In Latin America the bourgeoisie has the difficult task of confronting popular leadership that comes from broad roots. Perón and Getulio Vargas were a couple of them, whose ghosts continue to keep the Latin American bourgeoisie awake at night.

In common, they have not only the love of the people, but also the long list of defeats they have imposed on the bourgeoisie over time. And that by itself incurs upon them the hatred of the bourgeoisie.

Cristina Kirchner and Lula de la Silva are the object, at the same time, of the love of their peoples and the hatred of the bourgeoisies of their countries.

Cristina directly assumes the continuity of Perón. The fact of being a woman makes her, at the same time, the continuity of the image of Evita, which multiplies the hatred of the bourgeoisie.

It is a hatred directed at the Argentine people, to their rights, to their ways of existence, to their organizations, to their values, to their culture, to their very existence. As they considered themselves owners of the country before the people emerged on the political scene, they feel that their world is invaded by foreign, non-white people, who were previously content to be subordinate people, without rights, while the country revolved around them.

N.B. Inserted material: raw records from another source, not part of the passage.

-- ==== Sys2Proof/Laws/State.lean ====
section
/-! SUPPORT. One lemma per field per named update of the state, true by rfl, so that no later proof unfolds a record
update. -/

namespace Sys2Proof.Machine

/-! `setCmdResult`: it changes cmdResult and nothing else. -/

@[simp] theorem setCmdResult_en (r : CmdResult) (s : State) : (setCmdResult r s).en = s.en := rfl
@[simp] theorem setCmdResult_keyValid (r : CmdResult) (s : State) : (setCmdResult r s).keyValid = s.keyValid := rfl
@[simp] theorem setCmdResult_idValid (r : CmdResult) (s : State) : (setCmdResult r s).idValid = s.idValid := rfl
@[simp] theorem setCmdResult_resValid (r : CmdResult) (s : State) : (setCmdResult r s).resValid = s.resValid := rfl
@[simp] theorem setCmdResult_phase (r : CmdResult) (s : State) : (setCmdResult r s).phase = s.phase := rfl
@[simp] theorem setCmdResult_events (r : CmdResult) (s : State) : (setCmdResult r s).events = s.events := rfl
@[simp] theorem setCmdResult_irqEn (r : CmdResult) (s : State) : (setCmdResult r s).irqEn = s.irqEn := rfl
@[simp] theorem setCmdResult_frameResult (r : CmdResult) (s : State) : (setCmdResult r s).frameResult = s.frameResult := rfl
@[simp] theorem setCmdResult_cmdResult (r : CmdResult) (s : State) : (setCmdResult r s).cmdResult = r := rfl
@[simp] theorem setCmdResult_meterId (r : CmdResult) (s : State) : (setCmdResult r s).meterId = s.meterId := rfl
@[simp] theorem setCmdResult_frameLen (r : CmdResult) (s : State) : (setCmdResult r s).frameLen = s.frameLen := rfl
@[simp] theorem setCmdResult_calcCrc (r : CmdResult) (s : State) : (setCmdResult r s).calcCrc = s.calcCrc := rfl
@[simp] theorem setCmdResult_readCrc (r : CmdResult) (s : State) : (setCmdResult r s).readCrc = s.readCrc := rfl
@[simp] theorem setCmdResult_ks (r : CmdResult) (s : State) : (setCmdResult r s).ks = s.ks := rfl
@[simp] theorem setCmdResult_k (r : CmdResult) (s : State) : (setCmdResult r s).k = s.k := rfl
@[simp] theorem setCmdResult_rk (r : CmdResult) (s : State) : (setCmdResult r s).rk = s.rk := rfl
@[simp] theorem setCmdResult_ivr (r : CmdResult) (s : State) : (setCmdResult r s).ivr = s.ivr := rfl
@[simp] theorem setCmdResult_totalRaw (r : CmdResult) (s : State) : (setCmdResult r s).totalRaw = s.totalRaw := rfl
@[simp] theorem setCmdResult_monthRaw (r : CmdResult) (s : State) : (setCmdResult r s).monthRaw = s.monthRaw := rfl
@[simp] theorem setCmdResult_flowTemp (r : CmdResult) (s : State) : (setCmdResult r s).flowTemp = s.flowTemp := rfl
@[simp] theorem setCmdResult_ambientTemp (r : CmdResult) (s : State) : (setCmdResult r s).ambientTemp = s.ambientTemp := rfl
@[simp] theorem setCmdResult_readingCi (r : CmdResult) (s : State) : (setCmdResult r s).readingCi = s.readingCi := rfl
@[simp] theorem setCmdResult_framesRx (r : CmdResult) (s : State) : (setCmdResult r s).framesRx = s.framesRx := rfl
@[simp] theorem setCmdResult_crcErrs (r : CmdResult) (s : State) : (setCmdResult r s).crcErrs = s.crcErrs := rfl
@[simp] theorem setCmdResult_mem (r : CmdResult) (s : State) : (setCmdResult r s).mem = s.mem := rfl
@[simp] theorem setCmdResult_preByte0 (r : CmdResult) (s : State) : (setCmdResult r s).preByte0 = s.preByte0 := rfl
@[simp] theorem setCmdResult_bodyCnt (r : CmdResult) (s : State) : (setCmdResult r s).bodyCnt = s.bodyCnt := rfl
@[simp] theorem setCmdResult_ctr (r : CmdResult) (s : State) : (setCmdResult r s).ctr = s.ctr := rfl
@[simp] theorem setCmdResult_rearmEvents (r : CmdResult) (s : State) : (setCmdResult r s).rearmEvents = s.rearmEvents := rfl
@[simp] theorem setCmdResult_syncN (r : CmdResult) (s : State) : (setCmdResult r s).syncN = s.syncN := rfl
@[simp] theorem setCmdResult_rxq (r : CmdResult) (s : State) : (setCmdResult r s).rxq = s.rxq := rfl
@[simp] theorem setCmdResult_busReads (r : CmdResult) (s : State) : (setCmdResult r s).busReads = s.busReads := rfl
@[simp] theorem setCmdResult_draws (r : CmdResult) (s : State) : (setCmdResult r s).draws = s.draws := rfl
@[simp] theorem setCmdResult_agenda (r : CmdResult) (s : State) : (setCmdResult r s).agenda = s.agenda := rfl

/-! `setPhase`: it changes phase and nothing else. -/

@[simp] theorem setPhase_en (p : Phase) (s : State) : (setPhase p s).en = s.en := rfl
@[simp] theorem setPhase_keyValid (p : Phase) (s : State) : (setPhase p s).keyValid = s.keyValid := rfl
@[simp] theorem setPhase_idValid (p : Phase) (s : State) : (setPhase p s).idValid = s.idValid := rfl
@[simp] theorem setPhase_resValid (p : Phase) (s : State) : (setPhase p s).resValid = s.resValid := rfl
@[simp] theorem setPhase_phase (p : Phase) (s : State) : (setPhase p s).phase = p := rfl
@[simp] theorem setPhase_events (p : Phase) (s : State) : (setPhase p s).events = s.events := rfl
@[simp] theorem setPhase_irqEn (p : Phase) (s : State) : (setPhase p s).irqEn = s.irqEn := rfl
@[simp] theorem setPhase_frameResult (p : Phase) (s : State) : (setPhase p s).frameResult = s.frameResult := rfl
@[simp] theorem setPhase_cmdResult (p : Phase) (s : State) : (setPhase p s).cmdResult = s.cmdResult := rfl
@[simp] theorem setPhase_meterId (p : Phase) (s : State) : (setPhase p s).meterId = s.meterId := rfl
@[simp] theorem setPhase_frameLen (p : Phase) (s : State) : (setPhase p s).frameLen = s.frameLen := rfl
@[simp] theorem setPhase_calcCrc (p : Phase) (s : State) : (setPhase p s).calcCrc = s.calcCrc := rfl
@[simp] theorem setPhase_readCrc (p : Phase) (s : State) : (setPhase p s).readCrc = s.readCrc := rfl
@[simp] theorem setPhase_ks (p : Phase) (s : State) : (setPhase p s).ks = s.ks := rfl
@[simp] theorem setPhase_k (p : Phase) (s : State) : (setPhase p s).k = s.k := rfl
@[simp] theorem setPhase_rk (p : Phase) (s : State) : (setPhase p s).rk = s.rk := rfl
@[simp] theorem setPhase_ivr (p : Phase) (s : State) : (setPhase p s).ivr = s.ivr := rfl
@[simp] theorem setPhase_totalRaw (p : Phase) (s : State) : (setPhase p s).totalRaw = s.totalRaw := rfl
@[simp] theorem setPhase_monthRaw (p : Phase) (s : State) : (setPhase p s).monthRaw = s.monthRaw := rfl
@[simp] theorem setPhase_flowTemp (p : Phase) (s : State) : (setPhase p s).flowTemp = s.flowTemp := rfl
@[simp] theorem setPhase_ambientTemp (p : Phase) (s : State) : (setPhase p s).ambientTemp = s.ambientTemp := rfl
@[simp] theorem setPhase_readingCi (p : Phase) (s : State) : (setPhase p s).readingCi = s.readingCi := rfl
@[simp] theorem setPhase_framesRx (p : Phase) (s : State) : (setPhase p s).framesRx = s.framesRx := rfl
@[simp] theorem setPhase_crcErrs (p : Phase) (s : State) : (setPhase p s).crcErrs = s.crcErrs := rfl
@[simp] theorem setPhase_mem (p : Phase) (s : State) : (setPhase p s).mem = s.mem := rfl
@[simp] theorem setPhase_preByte0 (p : Phase) (s : State) : (setPhase p s).preByte0 = s.preByte0 := rfl
@[simp] theorem setPhase_bodyCnt (p : Phase) (s : State) : (setPhase p s).bodyCnt = s.bodyCnt := rfl
@[simp] theorem setPhase_ctr (p : Phase) (s : State) : (setPhase p s).ctr = s.ctr := rfl
@[simp] theorem setPhase_rearmEvents (p : Phase) (s : State) : (setPhase p s).rearmEvents = s.rearmEvents := rfl
@[simp] theorem setPhase_syncN (p : Phase) (s : State) : (setPhase p s).syncN = s.syncN := rfl
@[simp] theorem setPhase_rxq (p : Phase) (s : State) : (setPhase p s).rxq = s.rxq := rfl
@[simp] theorem setPhase_busReads (p : Phase) (s : State) : (setPhase p s).busReads = s.busReads := rfl
@[simp] theorem setPhase_draws (p : Phase) (s : State) : (setPhase p s).draws = s.draws := rfl
@[simp] theorem setPhase_agenda (p : Phase) (s : State) : (setPhase p s).agenda = s.agenda := rfl

/-! `setBodyCnt`: it changes bodyCnt and nothing else. -/

@[simp] theorem setBodyCnt_en (c : BitVec 6) (s : State) : (setBodyCnt c s).en = s.en := rfl
@[simp] theorem setBodyCnt_keyValid (c : BitVec 6) (s : State) : (setBodyCnt c s).keyValid = s.keyValid := rfl
@[simp] theorem setBodyCnt_idValid (c : BitVec 6) (s : State) : (setBodyCnt c s).idValid = s.idValid := rfl
@[simp] theorem setBodyCnt_resValid (c : BitVec 6) (s : State) : (setBodyCnt c s).resValid = s.resValid := rfl
@[simp] theorem setBodyCnt_phase (c : BitVec 6) (s : State) : (setBodyCnt c s).phase = s.phase := rfl
@[simp] theorem setBodyCnt_events (c : BitVec 6) (s : State) : (setBodyCnt c s).events = s.events := rfl
@[simp] theorem setBodyCnt_irqEn (c : BitVec 6) (s : State) : (setBodyCnt c s).irqEn = s.irqEn := rfl
@[simp] theorem setBodyCnt_frameResult (c : BitVec 6) (s : State) : (setBodyCnt c s).frameResult = s.frameResult := rfl
@[simp] theorem setBodyCnt_cmdResult (c : BitVec 6) (s : State) : (setBodyCnt c s).cmdResult = s.cmdResult := rfl
@[simp] theorem setBodyCnt_meterId (c : BitVec 6) (s : State) : (setBodyCnt c s).meterId = s.meterId := rfl
@[simp] theorem setBodyCnt_frameLen (c : BitVec 6) (s : State) : (setBodyCnt c s).frameLen = s.frameLen := rfl
@[simp] theorem setBodyCnt_calcCrc (c : BitVec 6) (s : State) : (setBodyCnt c s).calcCrc = s.calcCrc := rfl
@[simp] theorem setBodyCnt_readCrc (c : BitVec 6) (s : State) : (setBodyCnt c s).readCrc = s.readCrc := rfl
@[simp] theorem setBodyCnt_ks (c : BitVec 6) (s : State) : (setBodyCnt c s).ks = s.ks := rfl
@[simp] theorem setBodyCnt_k (c : BitVec 6) (s : State) : (setBodyCnt c s).k = s.k := rfl
@[simp] theorem setBodyCnt_rk (c : BitVec 6) (s : State) : (setBodyCnt c s).rk = s.rk := rfl
@[simp] theorem setBodyCnt_ivr (c : BitVec 6) (s : State) : (setBodyCnt c s).ivr = s.ivr := rfl
@[simp] theorem setBodyCnt_totalRaw (c : BitVec 6) (s : State) : (setBodyCnt c s).totalRaw = s.totalRaw := rfl
@[simp] theorem setBodyCnt_monthRaw (c : BitVec 6) (s : State) : (setBodyCnt c s).monthRaw = s.monthRaw := rfl
@[simp] theorem setBodyCnt_flowTemp (c : BitVec 6) (s : State) : (setBodyCnt c s).flowTemp = s.flowTemp := rfl
@[simp] theorem setBodyCnt_ambientTemp (c : BitVec 6) (s : State) : (setBodyCnt c s).ambientTemp = s.ambientTemp := rfl
@[simp] theorem setBodyCnt_readingCi (c : BitVec 6) (s : State) : (setBodyCnt c s).readingCi = s.readingCi := rfl
@[simp] theorem setBodyCnt_framesRx (c : BitVec 6) (s : State) : (setBodyCnt c s).framesRx = s.framesRx := rfl
@[simp] theorem setBodyCnt_crcErrs (c : BitVec 6) (s : State) : (setBodyCnt c s).crcErrs = s.crcErrs := rfl
@[simp] theorem setBodyCnt_mem (c : BitVec 6) (s : State) : (setBodyCnt c s).mem = s.mem := rfl
@[simp] theorem setBodyCnt_preByte0 (c : BitVec 6) (s : State) : (setBodyCnt c s).preByte0 = s.preByte0 := rfl
@[simp] theorem setBodyCnt_bodyCnt (c : BitVec 6) (s : State) : (setBodyCnt c s).bodyCnt = c := rfl
@[simp] theorem setBodyCnt_ctr (c : BitVec 6) (s : State) : (setBodyCnt c s).ctr = s.ctr := rfl
@[simp] theorem setBodyCnt_rearmEvents (c : BitVec 6) (s : State) : (setBodyCnt c s).rearmEvents = s.rearmEvents := rfl
@[simp] theorem setBodyCnt_syncN (c : BitVec 6) (s : State) : (setBodyCnt c s).syncN = s.syncN := rfl
@[simp] theorem setBodyCnt_rxq (c : BitVec 6) (s : State) : (setBodyCnt c s).rxq = s.rxq := rfl
@[simp] theorem setBodyCnt_busReads (c : BitVec 6) (s : State) : (setBodyCnt c s).busReads = s.busReads := rfl
@[simp] theorem setBodyCnt_draws (c : BitVec 6) (s : State) : (setBodyCnt c s).draws = s.draws := rfl
@[simp] theorem setBodyCnt_agenda (c : BitVec 6) (s : State) : (setBodyCnt c s).agenda = s.agenda := rfl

They feel that the country, of which they have always considered themselves owners, is being taken away from them.

The hatred of Lula, in turn, is a hatred of the Brazilian people, of the Northeasterners, who suddenly emerge in political life, claim to be the majority, elect their leaders, and impose their rights. People who are no longer resigned to simply working for the white elite, rendering services to them, without claiming anything. People who, all of a sudden, have elected a Northeasterner, an immigrant, who has even lost a finger working on a machine, as president of Brazil. And as the best president Brazil has ever had.

The bourgeoisie then, through the right wing that represents it politically, tries to impose hatred as the central form of relationship with the dominated, the workers. While the relationship that the people have with Lula and Cristina is a relationship of love and respect.

One way of trying to disqualify the popular governments is to label them as “populist”. Without defining precisely what they are. In economic terms, they would be governments that try to have income distribution policies, opposing prioritizing the balance of public accounts.

All false. Those who have unleashed uncontrolled inflation have been right-wing governments -Mauricio Macri, Bolsonaro-, while the governments that have recovered the economies of those countries have been branded as populist: Néstor, Cristina Kirchner, Lula.

In political terms, populism would mean breaking with the policies of subordination to the interests of the United States. Prioritizing exchanges with Latin American countries and the South of the world in general.

Populist would be Lula’s international leadership, regional integration policies, exchanges with Chile, the Brics.

In short, the hatred of popular leaders like Lula and Cristina, who represent popular interests, national interests, is a class hatred.